Anomaly. The term anomaly refers to ‘‘the recognition that nature has somehow violated the paradigm-induced expectations that govern normal science’’ (p. 52).

Crisis. A crisis, a period of ‘‘pronounced professional insecurity’’ (p. 68–69), occurs when enough anomalies accumulate so that scientists question the appropriateness of the paradigm.

Revolution. Kuhn takes scientific revolutions to be ‘‘those non-cumulative developmental episodes in which an older paradigm is replaced in whole or in part by an incompatible new one’’ (p. 92).

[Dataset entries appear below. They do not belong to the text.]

@[simp] theorem mbc1Write_cfg (x : Word) (v : Byte) : (mbc1Write x v s).cfg = s.cfg := by rw [mbc1Write_frame]
@[simp] theorem mbc1Write_cart (x : Word) (v : Byte) : (mbc1Write x v s).cart = s.cart := by rw [mbc1Write_frame]
@[simp] theorem mbc1Write_a (x : Word) (v : Byte) : (mbc1Write x v s).a = s.a := by rw [mbc1Write_frame]
@[simp] theorem mbc1Write_f (x : Word) (v : Byte) : (mbc1Write x v s).f = s.f := by rw [mbc1Write_frame]
@[simp] theorem mbc1Write_b (x : Word) (v : Byte) : (mbc1Write x v s).b = s.b := by rw [mbc1Write_frame]
@[simp] theorem mbc1Write_c (x : Word) (v : Byte) : (mbc1Write x v s).c = s.c := by rw [mbc1Write_frame]
@[simp] theorem mbc1Write_d (x : Word) (v : Byte) : (mbc1Write x v s).d = s.d := by rw [mbc1Write_frame]
@[simp] theorem mbc1Write_e (x : Word) (v : Byte) : (mbc1Write x v s).e = s.e := by rw [mbc1Write_frame]
@[simp] theorem mbc1Write_h (x : Word) (v : Byte) : (mbc1Write x v s).h = s.h := by rw [mbc1Write_frame]
@[simp] theorem mbc1Write_l (x : Word) (v : Byte) : (mbc1Write x v s).l = s.l := by rw [mbc1Write_frame]
@[simp] theorem mbc1Write_sp (x : Word) (v : Byte) : (mbc1Write x v s).sp = s.sp := by rw [mbc1Write_frame]
@[simp] theorem mbc1Write_pc (x : Word) (v : Byte) : (mbc1Write x v s).pc = s.pc := by rw [mbc1Write_frame]
@[simp] theorem mbc1Write_ime (x : Word) (v : Byte) : (mbc1Write x v s).ime = s.ime := by rw [mbc1Write_frame]
@[simp] theorem mbc1Write_halted (x : Word) (v : Byte) : (mbc1Write x v s).halted = s.halted := by rw [mbc1Write_frame]
@[simp] theorem mbc1Write_eiPending (x : Word) (v : Byte) : (mbc1Write x v s).eiPending = s.eiPending := by rw [mbc1Write_frame]
@[simp] theorem mbc1Write_haltBugPending (x : Word) (v : Byte) : (mbc1Write x v s).haltBugPending = s.haltBugPending := by rw [mbc1Write_frame]
@[simp] theorem mbc1Write_ie (x : Word) (v : Byte) : (mbc1Write x v s).ie = s.ie := by rw [mbc1Write_frame]
@[simp] theorem mbc1Write_ifr (x : Word) (v : Byte) : (mbc1Write x v s).ifr = s.ifr := by rw [mbc1Write_frame]
@[simp] theorem mbc1Write_divider (x : Word) (v : Byte) : (mbc1Write x v s).divider = s.divider := by rw [mbc1Write_frame]
@[simp] theorem mbc1Write_tima (x : Word) (v : Byte) : (mbc1Write x v s).tima = s.tima := by rw [mbc1Write_frame]
@[simp] theorem mbc1Write_tma (x : Word) (v : Byte) : (mbc1Write x v s).tma = s.tma := by rw [mbc1Write_frame]
@[simp] theorem mbc1Write_tac (x : Word) (v : Byte) : (mbc1Write x v s).tac = s.tac := by rw [mbc1Write_frame]
@[simp] theorem mbc1Write_timerAccum (x : Word) (v : Byte) : (mbc1Write x v s).timerAccum = s.timerAccum := by rw [mbc1Write_frame]
@[simp] theorem mbc1Write_divAccum (x : Word) (v : Byte) : (mbc1Write x v s).divAccum = s.divAccum := by rw [mbc1Write_frame]
@[simp] theorem mbc1Write_mem (x : Word) (v : Byte) : (mbc1Write x v s).mem = s.mem := by rw [mbc1Write_frame]
@[simp] theorem mbc1Write_cartRam (x : Word) (v : Byte) : (mbc1Write x v s).cartRam = s.cartRam := by rw [mbc1Write_frame]
@[simp] theorem mbc1Write_env (x : Word) (v : Byte) : (mbc1Write x v s).env = s.env := by rw [mbc1Write_frame]
@[simp] theorem mbc1Write_cycles (x : Word) (v : Byte) : (mbc1Write x v s).cycles = s.cycles := by rw [mbc1Write_frame]
@[simp] theorem mbc1Write_draws (x : Word) (v : Byte) : (mbc1Write x v s).draws = s.draws := by rw [mbc1Write_frame]
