-- ==== Sys2Proof/Laws/PerInstr.lean ====
section
/-! SUPPORT. Statements per instruction. EncodedLength: the length of a whole instruction is the one its first byte says
(30_encoding.md R120, R132). -/

namespace Sys2Proof.Laws.EncodedLength

/-- The number of bytes a first byte announces. -/
def announced (op : Byte) : Nat :=
  match lengthOf op with
  | .one => 1
  | .two => 2
  | .three => 3

/-- The encoding of a whole instruction has the length its first byte announces. -/
def Statement (i : Instr) : Prop :=
  i.wellFormed = true → ∃ op rest, encode i = op :: rest ∧ rest.length + 1 = announced op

Paradigm shift. Kuhn argues that scientists with a new paradigm do not merely have new interpretations for what they observe, but rather ‘‘see’’ things differently. This difference in perception, or paradigm shift, is in a sense similar to the Gestalt switch studied by psychologists, in which the same figure can yield a right-hand face or a lefthand face depending on how it is viewed.

Incommensurability. During crisis periods, rival paradigms coexist and advocates of rival paradigms cannot understand one another because they have different ways of seeing the world, different standards for appraisal, and different objectives for their scientific community; that is, there is incommensurability. Consequently, paradigm conflicts are not resolvable by appeal to a set of shared criteria.

These concepts allow a sketch of Kuhn’s model:

Paradigm I → Normal Science → Anomalies → Crisis → Revolution → Paradigm II

When the members of a scientific community accept a paradigm, that acceptance generates a set

of shared commitments to objectives, methods for achieving those objectives and criteria for appraising theories and research. These commitments are the foundation for a period of normal science, since what to study, how to study it, and what constitutes adequate explanations are not problematic. During normal science, the community regards the paradigm itself as unalterable and immune to challenge. Scientists work to solve the puzzles that the paradigm presents and for which the paradigm guarantees solutions; in this process of puzzle solving, refutations for theories contained in the paradigm arise and empirical studies come up with unexpected findings. The more serious refutations and the more surprising findings come to be regarded as anomalies, and as these anomalies accumulate, scientists are at a loss as to how to deal with them. In the crisis period, rival paradigms arise, but because paradigms are incommensurable, scientists adhering to rivals have no common basis for choosing among the competitors. Paradigm II wins out because some scientists undergo the conversion experience of a paradigm shift where they see the world in a new way, because the adherents of Paradigm II are especially persuasive, or because the adherents of Paradigm I die off.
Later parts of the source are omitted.